With gold prices expected to increase further on demand-supply imbalance, companies like Newmont, Agnico Eagle Mines, Barrick Gold Corp., IAMGOLD and Idaho Strategic Resources are well-poised to capitalize on this, backed by their strong balance sheets, efforts to lower costs and growth initiatives.

About the Industry

The Zacks Mining – Gold industry comprises companies engaged in extracting gold from mines. These mines may either be underground or open pits. Mining is a long and complex process, and requires significant financial resources. It involves exploring to evaluate a deposit’s size; assessing ways to extract and process more efficiently, safely and responsibly; and developing the mine before the actual mining process.

It usually takes 10-20 years for a gold mine to produce material that can finally be refined. Nowadays, industry players use a range of sophisticated techniques to extract gold and convert it into dore bars, an alloy of gold and silver, alongside other impurities. These are then sent for purification, after which gold is purchased as bars or coins, or used in jewelry or other purposes.

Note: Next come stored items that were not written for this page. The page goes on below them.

-- ==== Sys2Proof/Machine/Append.lean ====
section
/-! DEFINITION. The APPEND family (40_append.md R73 to R85). A meaning covers its command's whole life, the state
saying which part this step is: a word on the `CMD` port is the acceptance (R96), `PHASE = EXEC` the EXEC step
(R98), `WAIT_OUT` the link's answer (R99). Elsewhere the FES has no step for it, and nothing changes (log 26). -/

namespace Sys2Proof.Machine

/-- `append.sd COUNT` (R83): appends a shift-data frame and flushes. -/
def execAppendSd (n : Half) (s : State) : Host.Outcome State Fault Refusal :=
  match s.cmdPort with
  | some w => .next (s.offerChecked w (checkAppend n))
  | none =>
    match s.phase with
    | .exec => s.appendExec opSd n
    | .waitOut bytes => .next (s.answerOut bytes)
    | .idle => .next s
    | .waitIn _ => .next s

/-- `append.tms COUNT` (R84): appends a shift-TMS frame and does not flush. -/
def execAppendTms (n : Half) (s : State) : Host.Outcome State Fault Refusal :=
  match s.cmdPort with
  | some w => .next (s.offerChecked w (checkAppend n))
  | none =>
    match s.phase with
    | .exec => s.appendExec opTms n
    | .idle => .next s
    | .waitOut _ => .next s
    | .waitIn _ => .next s

/-- `append.hello` (R85): appends a hello frame, which has no payload, and does not flush. -/
def execAppendHello (s : State) : Host.Outcome State Fault Refusal :=
  match s.cmdPort with
  | some w => .next (s.offerChecked w (checkAppend 0))
  | none =>
    match s.phase with
    | .exec => s.appendExec opHello 0
    | .idle => .next s
    | .waitOut _ => .next s
    | .waitIn _ => .next s

end Sys2Proof.Machine
end

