-- ==== Sys2Proof/Machine/Core.lean ====
section
/-! DEFINITION. The machine behind the host's interface. -/

def Sys2Proof.core : Host.Core :=
  { State := Sys2Proof.Machine.State, Fault := Sys2Proof.Machine.Fault,
    Refusal := Sys2Proof.Machine.Refusal, step := Sys2Proof.Machine.step,
    reset := Sys2Proof.Machine.State.reset }
end

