/-! ## Wire frames -/

/-- R60, R78, R80: a shift-data, shift-TMS or hello frame whose APPEND is in its EXEC step is staged; only shift-
data flushes, the others complete. H4. That a frame row is run by its APPEND is the model's choice (log 15). -/
def Obligations.H4FramesReachTheStager : Prop :=
  ∀ (s : State) (hl : Byte) (n : Half) (p : List Byte), s.cfg.hdrFmt = .h4 → s.phase = .exec →
    s.cur.toNat + 4 + p.length ≤ 4096 →
    (s.lcmd = appendWord 0x00 n →
      ∃ t, exec (.frameSdH4 hl n p) s = .next t ∧ s.Staged (frameBytes hl 0x00 none n p) t ∧
        t.phase = .waitOut (t.stageBytes t.cur.toNat)) ∧
    (s.lcmd = appendWord 0x01 n →
      ∃ t, exec (.frameTmsH4 hl n p) s = .next t ∧ s.Staged (frameBytes hl 0x01 none n p) t ∧
        t.phase = .idle) ∧
    (s.lcmd = appendWord 0xFF 0 → n = 0 →
      ∃ t, exec (.frameHelloH4 hl n p) s = .next t ∧ s.Staged (frameBytes hl 0xFF none n p) t ∧
        t.phase = .idle)

/-- R60, R78, R80: the same in H8. That a frame row is run by its APPEND is the model's choice (log 15). -/
def Obligations.H8FramesReachTheStager : Prop :=
  ∀ (s : State) (hl : Byte) (x : Filler) (n : Half) (p : List Byte), s.cfg.hdrFmt = .h8 →
    s.phase = .exec → s.cur.toNat + 8 + p.length ≤ 4096 →
    (s.lcmd = appendWord 0x00 n →
      ∃ t, exec (.frameSdH8 hl x n p) s = .next t ∧ s.Staged (frameBytes hl 0x00 (some x) n p) t ∧
        t.phase = .waitOut (t.stageBytes t.cur.toNat)) ∧
    (s.lcmd = appendWord 0x01 n →
      ∃ t, exec (.frameTmsH8 hl x n p) s = .next t ∧ s.Staged (frameBytes hl 0x01 (some x) n p) t ∧
        t.phase = .idle) ∧
    (s.lcmd = appendWord 0xFF 0 → n = 0 →
      ∃ t, exec (.frameHelloH8 hl x n p) s = .next t ∧ s.Staged (frameBytes hl 0xFF (some x) n p) t ∧
        t.phase = .idle)

/-- R92, R94: every frame of the FES's format, reserved ones and malformed headers included, is reported by the
DECODE whose EXEC step meets it, which completes and changes nothing else. That a frame row is run by the DECODE
that meets it is the model's choice (log 15). -/
def Obligations.FramesAreReportedByDecode : Prop :=
  ∀ (s : State) (i : Instr) (h : Header), frameHeader i = some h → i.format = some s.cfg.hdrFmt →
    s.phase = .exec → s.lcmd = 0x00000003 →
    ∃ t, exec i s = .next t ∧ t.Reports s.cfg h ∧
      t = { s with decHdr := t.decHdr, decInfo := t.decInfo, phase := .idle } ∧
      ∀ a, t.hmem.read a = s.hmem.read a

/-- R60, R67 (d): a reserved frame is never staged: whatever the state, its step leaves `CUR`, `STAGE`, host memory
and the link alone. What a frame row does is the model's choice (log 15). -/
def Obligations.ReservedFramesAreNeverEmitted : Prop :=
  ∀ (s : State) (i : Instr),
    ((∃ hl op n p, i = .frameReservedH4 hl op n p) ∨ ∃ hl op x n p, i = .frameReservedH8 hl op x n p) →
    ∃ t, exec i s = .next t ∧
      t = { s with decHdr := t.decHdr, decInfo := t.decInfo, phase := t.phase } ∧
      (t.phase = s.phase ∨ t.phase = .idle)

/-! ## Control registers and host memory -/

/-- R21, R105: the fields of `STATUS`, the cause by its code, its reserved bits 0. -/
def Obligations.StatusHasItsFields : Prop :=
  ∀ s : State,
    (s.statusWord.getLsbD 0 = true ↔ s.phase ≠ .idle) ∧ s.statusWord.getLsbD 1 = s.fault ∧
      s.statusWord.getLsbD 2 = s.linkErr ∧ s.statusWord.extractLsb' 3 5 = 0 ∧
      s.statusWord.extractLsb' 8 8 =
        (match s.cause with
          | .none => 0x00
          | .capacityExceeded => 0x01
          | .illegalCommand => 0x02
          | .illegalOpcode => 0x03
          | .helloPayload => 0x04
          | .hostBusError => 0x05
          | .cmdWhileBusy => 0x06) ∧
      s.statusWord.extractLsb' 16 16 = 0

/-- R20, R22 to R30: what an aligned 32-bit read returns; that it changes no register, no memory and no stage byte. The
registers with no fixed value while `BUSY = 1` are read with `BUSY = 0`. A read of `STATUS` with `BUSY = 0` is noted
(R52, R138); the note is the model's own (log 21). -/
def Obligations.RegisterReadsReturnTheRegister : Prop :=
  ∀ (s : State) (o : Byte), o.toNat % 4 = 0 →
    ((o = 0x0C ∨ o = 0x10 ∨ o = 0x14) → s.busy = false) →
    ∃ (t : State) (v : Word), s.hostOp (.csrRead .w32 o) = .next t ∧
      t.hostReads = s.hostReads ++ [.csr o v] ∧
      v = (if o = 0x04 then s.addr else if o = 0x08 then s.statusWord
        else if o = 0x0C then s.cur.setWidth 32 else if o = 0x10 then s.decHdr
        else if o = 0x14 then s.decInfo else if o = 0x18 then s.faultCmd
        else if o = 0x1C then s.faultAddr
        else if o = 0x20 then (if s.cfg.hdrFmt = .h4 then 0x10000040 else 0x10000081) else 0) ∧
      t = { s with hostReads := t.hostReads, seenIdle := t.seenIdle, windows := t.windows } ∧
      t.seenIdle = (s.seenIdle || (o == 0x08 && !s.busy))

/-- R24 to R26, R30 (c): a read of a result register while `BUSY = 1` completes too, with some value, and changes no
register. That the value is a draw counted in the state is the model's choice (log 11). -/
def Obligations.BusyReadsChangeNoRegister : Prop :=
  ∀ (s : State) (o : Byte), (o = 0x0C ∨ o = 0x10 ∨ o = 0x14) → s.busy = true →
    ∃ (t : State) (v : Word), s.hostOp (.csrRead .w32 o) = .next t ∧
      t = { s with hostReads := s.hostReads ++ [.csr o v], draws := t.draws }

/-- R20, R23, R30 (a): an aligned 32-bit write to `ADDR` writes it, `LADDR` staying as it is whether or not a command is
in progress (R129); to any other register but `CMD` it changes nothing. -/
def Obligations.RegisterWritesWriteOnlyAddr : Prop :=
  ∀ (s : State) (o : Byte) (v : Word), o.toNat % 4 = 0 → o ≠ 0x00 →
    s.hostOp (.csrWrite .w32 o v) = .next (if o = 0x04 then { s with addr := v } else s)

/-- R30 (b): an access that is not 32 bits wide, or whose offset is no multiple of 4, is refused. -/
def Obligations.OddRegisterAccessesAreRefused : Prop :=
  ∀ (s : State) (width : AccessWidth) (o : Byte) (v : Word), (width ≠ .w32 ∨ o.toNat % 4 ≠ 0) →
    s.hostOp (.csrRead width o) = .refused .csrAccess ∧
      s.hostOp (.csrWrite width o v) = .refused .csrAccess

/-- R41, R44, R54, R131: a host write inside host memory leaves the bytes written and no other byte changed; but a byte
in the destination of a READ.RESP whose end the host has not seen is left with the byte written or any value it held
in the interval. Unless the write lands on the payload of a flush in progress (R43), nothing but host memory changes
(and the model's notes and its count of free values). The notes, and what a flush makes of such a write, are the
model's choice (log 12, log 13). -/
def Obligations.HostWritesLandInMemory : Prop :=
  ∀ (s : State) (a : Word) (bs : List Byte), a.toNat + bs.length ≤ s.cfg.hmemSize →
    ∃ t : State, s.hostOp (.memWrite a bs) = .next t ∧
      (∀ x, (x < a.toNat ∨ a.toNat + bs.length ≤ x) → t.hmem.read x = s.hmem.read x) ∧
      (∀ i < bs.length,
        (¬ s.Unseen (a.toNat + i) → t.hmem.read (a.toNat + i) = bs.getD i 0) ∧
          t.hmem.read (a.toNat + i)
            ∈ bs.getD i 0 :: s.hmem.read (a.toNat + i) :: coveredHeld (a.toNat + i) s.doneWindows) ∧
      t = { s with
        hmem := t.hmem, windows := t.windows, phase := t.phase, stage := t.stage, draws := t.draws } ∧
      ((∀ out, s.phase = .waitOut out → s.hitsPayload a.toNat bs.length = false) →
        t = { s with hmem := t.hmem, windows := t.windows, draws := t.draws })

/-- R43, R131: a host write during a flush changes at most those outstanding bytes whose source it lands on, each to the
byte written or the one memory holds after it; their number stays. That the later value may be taken after the EXEC step
is R43's; that each write draws anew is the model's choice (log 12). -/
def Obligations.AWriteDuringAFlushMayReachItsPayload : Prop :=
  ∀ (s t : State) (a : Word) (bs out : List Byte), s.phase = .waitOut out →
    s.hostOp (.memWrite a bs) = .next t →
    ∃ out' : List Byte, t.phase = .waitOut out' ∧ out'.length = out.length ∧
      ∀ i < out.length, out'.getD i 0 = out.getD i 0 ∨
        (out.length - s.latchedLen ≤ i ∧
          ∃ x, x = s.laddr.toNat + (i - (out.length - s.latchedLen)) ∧ a.toNat ≤ x ∧ x < a.toNat + bs.length ∧
            (out'.getD i 0 = bs.getD (x - a.toNat) 0 ∨ out'.getD i 0 = t.hmem.read x))

/-- R43, R44: a host read inside host memory returns, byte by byte, what memory holds; in the destination of a READ.RESP
whose end the host has not seen, any value the byte held between acceptance and completion. No register, no byte of
memory and no stage byte changes. How those values are noted is the model's choice (log 13). -/
def Obligations.HostReadsReturnHeldValues : Prop :=
  ∀ (s : State) (a : Word) (n : Nat), (n = 0 ∨ a.toNat + n ≤ s.cfg.hmemSize) →
    ∃ (t : State) (bs : List Byte), s.hostOp (.memRead a n) = .next t ∧ bs.length = n ∧
      (∀ i < n, bs.getD i 0 ∈ s.visibleValues (a.toNat + i) ∧
        ((∀ w ∈ s.windows, w.covers (a.toNat + i) = false) → bs.getD i 0 = s.hmem.read (a.toNat + i))) ∧
      t = { s with hostReads := s.hostReads ++ [.mem a bs], draws := t.draws }

/-- R41: a host access that reaches past `HMEM_SIZE` stops the model (log 17). -/
def Obligations.HostAccessesOutsideHmemStop : Prop :=
  ∀ (s : State) (a : Word) (n : Nat) (bs : List Byte), 0 < n → bs.length = n →
    s.cfg.hmemSize < a.toNat + n →
    s.hostOp (.memRead a n) = .fault .hostOutsideHmem ∧
      s.hostOp (.memWrite a bs) = .fault .hostOutsideHmem
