/-- 70 R138 (b): the bytes of a discarded `Ok` are part of the IN stream. -/
theorem test_discarded_read_is_recorded :
    (nextOf (step { base with abandoned := [.inn 1 true], answers := [ok [0x3C]] })).map (fun t => (t.inStream, t.hmem.read 0x300))
      = some ([⟨1, true, [0x3C], true⟩], 0) := by decide

/-- 20 R44: a host write of an address outside every open destination is read back. -/
theorem test_host_write_reads_back :
    (nextOf ((reading base).hostOp (.memWrite 0x500 [0x55]))).map (fun t => (t.hmem.read 0x500, t.hostByte 0 0x500, t.draws))
      = some (0x55, 0x55, 0) := by decide

/-- 20 R44, 70 R131: of a destination byte the host has raced, the received value is noted beside those it held. -/
theorem test_raced_read_notes_the_received_byte :
    (nextOf (step (answering (ok [0x3C])
        { reading base with hmem := [(0x300, 0x22)], windows := [⟨0x300, 1, [(0x300, 0x11)]⟩] }))).map (·.windows)
      = some [⟨0x300, 1, [(0x300, 0x3C), (0x300, 0x22), (0x300, 0x11)]⟩] := by decide

/-- 60 R121, 95 P2: a run that a fault halted, and that SRESET led out of the halt, ends, but it is a fault outcome. -/
theorem test_recovered_run_is_a_fault_outcome :
    let s := { halted base with host := [⟨0, .csrWrite .w32 0x00 0x0000000F⟩, ⟨0, .csrRead .w32 0x08⟩] }
    (∃ t, s.RunsTo 2 t ∧ t.Finished ∧ t.fault = false) ∧ s.FaultOutcome 2 :=
  ⟨⟨_, ⟨_, rfl, _, rfl, rfl⟩, ⟨rfl, rfl, rfl⟩, rfl⟩, ⟨0, _, by decide, rfl, rfl⟩⟩

/-- 95 P1, the `fail` run: `sreset` after a polled `append.sd` ends the run, with no later read of `STATUS`. -/
theorem test_sreset_ends_a_polled_run :
    (nextOf (step { base with linkErr := true, seenIdle := true, host := [⟨0, .csrWrite .w32 0x00 0x0000000F⟩] })).map
        (fun t => (decide t.Finished, t.statusWord))
      = some (true, 0) := by decide

/-- 70 R138: a command that has been accepted, and not polled, has not ended the run. -/
theorem test_unpolled_command_does_not_end_a_run :
    (nextOf (step { base with seenIdle := true, host := [⟨0, .csrWrite .w32 0x00 0x0000FF01⟩] })).map
        (fun t => decide t.Finished)
      = some false := by decide

/-- Reset has no program; a word placed by the host is run by the very next step (log 6). -/
theorem test_fetch_word :
    (nextOf (step (State.reset.withFetchWord 16 0xFF01))).map (·.phase) = some .exec ∧
      (nextOf (step (State.reset.withFetchWord 8 0x02))).map (·.decHdr) = some 0x00000200 := by decide

/-- 30 R69: assembly. -/
theorem test_assembly :
    parseLine "append.sd" ["0x8"] = .ok (.appendSd 8) ∧ parseLine "read.resp" ["65536"] = .ok (.readResp 65536) ∧
      assemble (.readResp 65536) = .error .countOutOfRange ∧ assemble (.appendTms 5) = .ok 0x00050101 ∧
      parseLine "append.hello" ["1"] = .error .badSyntax := by decide

/-- 30 R72: `sd 8` with its byte in braces. -/
theorem test_disassembly :
    disassemble (.frameSdH4 0x05 8 [0xA5]) = some ("sd 8 " ++ String.ofList [Char.ofNat 123, 'A', '5', Char.ofNat 125]) ∧
      disassemble (.frameHelloH4 0x04 0 []) = some "hello" := by decide

/-- 30 R71: `wait` polls while `BUSY = 1` and goes on when it is 0. -/
theorem test_wait :
    (match hostTurn ⟨Pseudo.expand .wait, 2, [("t", .num 1)]⟩ base with | .next h _ => h.pc | _ => 99) = 0 ∧
      (match hostTurn ⟨Pseudo.expand .wait, 2, [("t", .num 4)]⟩ base with | .next h _ => h.pc | _ => 99) = 3 := by decide

/-- 30 R70: `bne` compares the bytes that `memr` read. -/
theorem test_bytes_compare :
    (match hostTurn ⟨[.bne (.var "s") (.var "r") (.name "fail"), .label (.name "fail")], 0,
        [("s", .bytes [1]), ("r", .bytes [1])]⟩ base with | .next h _ => h.pc | _ => 99) = 1 ∧
      (match hostTurn ⟨[.label (.name "l"), .bne (.var "s") (.var "r") (.name "l")], 1,
        [("s", .bytes [1]), ("r", .bytes [2])]⟩ base with | .next h _ => h.pc | _ => 99) = 0 := by decide

/-! ## Witnesses: for every statement with hypotheses, states and operands that meet them all -/

/-- H4, reserved bytes and all. -/
def streamH4 : List Instr :=
  [.frameHelloH4 0x04 0 [], .frameTmsH4 0x05 5 [0x1F], .frameSdH4 0x06 9 [0xFF, 0x01],
    .frameReservedH4 0x00 0x02 1 [0x80]]

/-- The same in H8. -/
def streamH8 : List Instr :=
  [.frameHelloH8 0x08 ⟨1, 2, 3, 4⟩ 0 [], .frameTmsH8 0x09 ⟨1, 2, 3, 4⟩ 5 [0x1F],
    .frameSdH8 0x0A ⟨1, 2, 3, 4⟩ 9 [0xFF, 0x01], .frameReservedH8 0x00 0xFE ⟨1, 2, 3, 4⟩ 1 [0x80]]

theorem witness_DecodeReadsBackEveryEncoding :
    ((Instr.appendSd 65535).wellFormed = true ∧ (Instr.appendSd 65535).format = none) ∧
      (∀ i ∈ streamH4, i.wellFormed = true ∧ (i.format = none ∨ i.format = some .h4)) ∧
      ∀ i ∈ streamH8, i.wellFormed = true ∧ (i.format = none ∨ i.format = some .h8) := by decide

theorem witness_EveryCommandHasOneWord :
    decodeCommand 0xFFFF0002 = .ok (.readResp 65535) ∧ decodeCommand 0x0000FF01 = .ok .appendHello := by decide

theorem witness_FrameStreamsParseBack :
    (∀ i ∈ streamH4, i.wellFormed = true ∧ i.format = some .h4) ∧
      ∀ i ∈ streamH8, i.wellFormed = true ∧ i.format = some .h8 := by decide

theorem witness_AssemblyGivesTheListedWords : 65535 ≤ 65535 ∧ 65535 < 65536 ∧ 32736 < 32737 ∧ ¬ 32736 < 32736 := by
  decide

theorem witness_FramesHaveTheirLayout : base.cfg.hdrFmt = .h4 ∧ base8.cfg.hdrFmt = .h8 := by decide

/-- The host writes `w` to `CMD` when `after` device steps have passed. -/
def writing (w : Word) (after : Nat) (s : State) : State := { s with host := [⟨after, .csrWrite .w32 0x00 w⟩] }

theorem witness_StepRunsTheDecodedCommand :
    ((offering 0x00000003 base).cmdPort = some 0x00000003 ∧ decodeCommand 0x00000003 = .ok .decode) ∧
      ((writing 0x00000003 0 base).cmdPort = none ∧
        (writing 0x00000003 0 base).host = [⟨0, .csrWrite .w32 0x00 0x00000003⟩]) ∧
      ((flushing base).cmdPort = none ∧ (flushing base).host = [] ∧ (flushing base).abandoned = [] ∧
        (flushing base).busy = true ∧ decodeCommand (flushing base).lcmd = .ok (.appendSd 8)) ∧
      (writing 0x00000003 1 (flushing base)).host = [⟨1, .csrWrite .w32 0x00 0x00000003⟩] ∧
      (writing 0x00000003 1 (flushing base)).busy = true := by decide

theorem witness_DueHostAccessesAreMade :
    (let s := { flushing base with host := [⟨0, .memRead 0x100 1⟩] };
      s.cmdPort = none ∧ s.host = [⟨0, .memRead 0x100 1⟩]) ∧
      (let s := { base with host := [⟨3, .reset⟩] }; s.cmdPort = none ∧ s.deviceReady = false) ∧
      (let s := { flushing base with host := [⟨3, .session false⟩] }; s.cmdPort = none ∧ s.deviceReady = true) ∧
      (flushing base).host = [] := by decide

theorem witness_DecodeStepRunsTheFrameItReads :
    let s := running 0x00000003 0x420 base
    let i := Instr.frameSdH4 0x05 8 [0xA5]
    s.cmdPort = none ∧ s.phase = .exec ∧ s.lcmd = 0x00000003 ∧ s.displaced = [] ∧
      s.cfg.inRange s.laddr s.cfg.hdrFmt.hsz = true ∧ i.format = some s.cfg.hdrFmt ∧
      ∀ k < s.cfg.hdrFmt.hsz, s.hmem.read (s.laddr.toNat + k) = (encode i).bytes.getD k 0 := by decide

theorem witness_AppendStepRunsTheFrameItBuilds :
    (let s := running 0x00080001 0x100 base;
      s.cmdPort = none ∧ s.phase = .exec ∧ s.displaced = [] ∧ s.cfg.inRange s.laddr 1 = true ∧
        s.hmem.readBlock s.laddr.toNat 1 = [0xA5] ∧ s.lcmd = appendWord 0x00 8) ∧
      (running 0x00050101 0x200 base).lcmd = appendWord 0x01 5 ∧
      (running 0x0000FF01 0 base).lcmd = appendWord 0xFF 0 := by decide
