-- ==== Sys2Proof/Machine/Alu.lean ====
section
/-! DEFINITION. Family 8: the register-register ALU (44_alu.md). Operands are latched before any write (R69). -/

namespace Sys2Proof.Machine

/-- LD Vx, Vy (R70). -/
def execLdReg (x y : Reg) (s : State) : Host.Outcome State Fault Refusal :=
  .next (s.advance.setReg x (s.reg y))

/-- OR Vx, Vy (R71). -/
def execOr (x y : Reg) (s : State) : Host.Outcome State Fault Refusal :=
  .next (s.advance.setReg x (s.reg x ||| s.reg y))

/-- AND Vx, Vy (R72). -/
def execAnd (x y : Reg) (s : State) : Host.Outcome State Fault Refusal :=
  .next (s.advance.setReg x (s.reg x &&& s.reg y))

/-- XOR Vx, Vy (R73). -/
def execXor (x y : Reg) (s : State) : Host.Outcome State Fault Refusal :=
  .next (s.advance.setReg x (s.reg x ^^^ s.reg y))

/-- ADD Vx, Vy (R74): VF is the carry. -/
def execAddReg (x y : Reg) (s : State) : Host.Outcome State Fault Refusal :=
  .next (s.advance.resultThenFlag x (s.reg x + s.reg y) (carry (s.reg x) (s.reg y)))

/-- SUB Vx, Vy (R75): VF is 1 when Vx − Vy does not borrow. -/
def execSub (x y : Reg) (s : State) : Host.Outcome State Fault Refusal :=
  .next (s.advance.resultThenFlag x (s.reg x - s.reg y) (noBorrow (s.reg x) (s.reg y)))

/-- SHR Vx (R76): y is not read. -/
def execShr (x _y : Reg) (s : State) : Host.Outcome State Fault Refusal :=
  .next (s.advance.shiftWrite x (s.reg x >>> 1) (lowBit (s.reg x)))

/-- SUBN Vy, Vx (R77, I14): the destination is Vy, and VF is 1 when Vy − Vx does not borrow. -/
def execSubn (x y : Reg) (s : State) : Host.Outcome State Fault Refusal :=
  .next (s.advance.resultThenFlag y (s.reg y - s.reg x) (noBorrow (s.reg y) (s.reg x)))

/-- SHL Vx (R78): y is not read. -/
def execShl (x _y : Reg) (s : State) : Host.Outcome State Fault Refusal :=
  .next (s.advance.shiftWrite x (s.reg x <<< 1) (highBit (s.reg x)))

end Sys2Proof.Machine
end

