/-! ### skipIf: only PC, under the condition -/

@[simp] theorem State.skipIf_v (s : State) (c : Bool) : (s.skipIf c).v = s.v := by cases c <;> rfl
@[simp] theorem State.skipIf_index (s : State) (c : Bool) : (s.skipIf c).index = s.index := by cases c <;> rfl
@[simp] theorem State.skipIf_pc (s : State) (c : Bool) : (s.skipIf c).pc = if c then s.pc + 2 else s.pc := by
  cases c <;> rfl
@[simp] theorem State.skipIf_sp (s : State) (c : Bool) : (s.skipIf c).sp = s.sp := by cases c <;> rfl
@[simp] theorem State.skipIf_stack (s : State) (c : Bool) : (s.skipIf c).stack = s.stack := by cases c <;> rfl
@[simp] theorem State.skipIf_dt (s : State) (c : Bool) : (s.skipIf c).dt = s.dt := by cases c <;> rfl
@[simp] theorem State.skipIf_st (s : State) (c : Bool) : (s.skipIf c).st = s.st := by cases c <;> rfl
@[simp] theorem State.skipIf_fb (s : State) (c : Bool) : (s.skipIf c).fb = s.fb := by cases c <;> rfl
@[simp] theorem State.skipIf_keys (s : State) (c : Bool) : (s.skipIf c).keys = s.keys := by cases c <;> rfl
@[simp] theorem State.skipIf_mem (s : State) (c : Bool) : (s.skipIf c).mem = s.mem := by cases c <;> rfl
@[simp] theorem State.skipIf_runState (s : State) (c : Bool) : (s.skipIf c).runState = s.runState := by cases c <;> rfl
@[simp] theorem State.skipIf_faultKind (s : State) (c : Bool) : (s.skipIf c).faultKind = s.faultKind := by cases c <;> rfl
@[simp] theorem State.skipIf_faultWord (s : State) (c : Bool) : (s.skipIf c).faultWord = s.faultWord := by cases c <;> rfl
@[simp] theorem State.skipIf_faultPc (s : State) (c : Bool) : (s.skipIf c).faultPc = s.faultPc := by cases c <;> rfl
@[simp] theorem State.skipIf_loaded (s : State) (c : Bool) : (s.skipIf c).loaded = s.loaded := by cases c <;> rfl
@[simp] theorem State.skipIf_params (s : State) (c : Bool) : (s.skipIf c).params = s.params := by cases c <;> rfl
@[simp] theorem State.skipIf_draws (s : State) (c : Bool) : (s.skipIf c).draws = s.draws := by cases c <;> rfl

end Sys2Proof.Machine
end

Solid Trend in Gold Prices to Drive Industry Growth: Gold prices have delivered a 27.1% year-to-date gain, surpassing the performance of most major asset classes. The rise has also outscored the 12.8% rise witnessed by the bullion in 2023. Several factors have contributed to this solid performance in 2024, including heightened geopolitical tensions, interest rate cuts and ongoing central bank purchases.

Gold prices are currently around $2,620 an ounce. Markets are presently pricing in an 89% probability that the Fed will implement a modest 25-basis-point rate cut in November. Also, gold’s safe-haven demand is supported by fears of a broader conflict in the Middle East. Analysts expect gold prices to scale to around $3,000 an ounce by the end of this year, backed by solid demand amid limited supply prospects.

Efforts to Counter High Costs to Sustain Margins: The industry has been facing a shortage of skilled workforce, causing a spike in wages. Industry players are grappling with escalating production costs, including electricity, water, and material and supply-chain issues. Since the industry cannot control gold prices, it focuses on improving the sales volume and the operating cash flow, as well as lowering unit net cash costs.

The industry participants are opting for alternate energy sources, such as solar or wind farms, to minimize fuel-price volatility and secure supply. Miners are committed to cost-reduction strategies and digital innovation to drive operating efficiencies.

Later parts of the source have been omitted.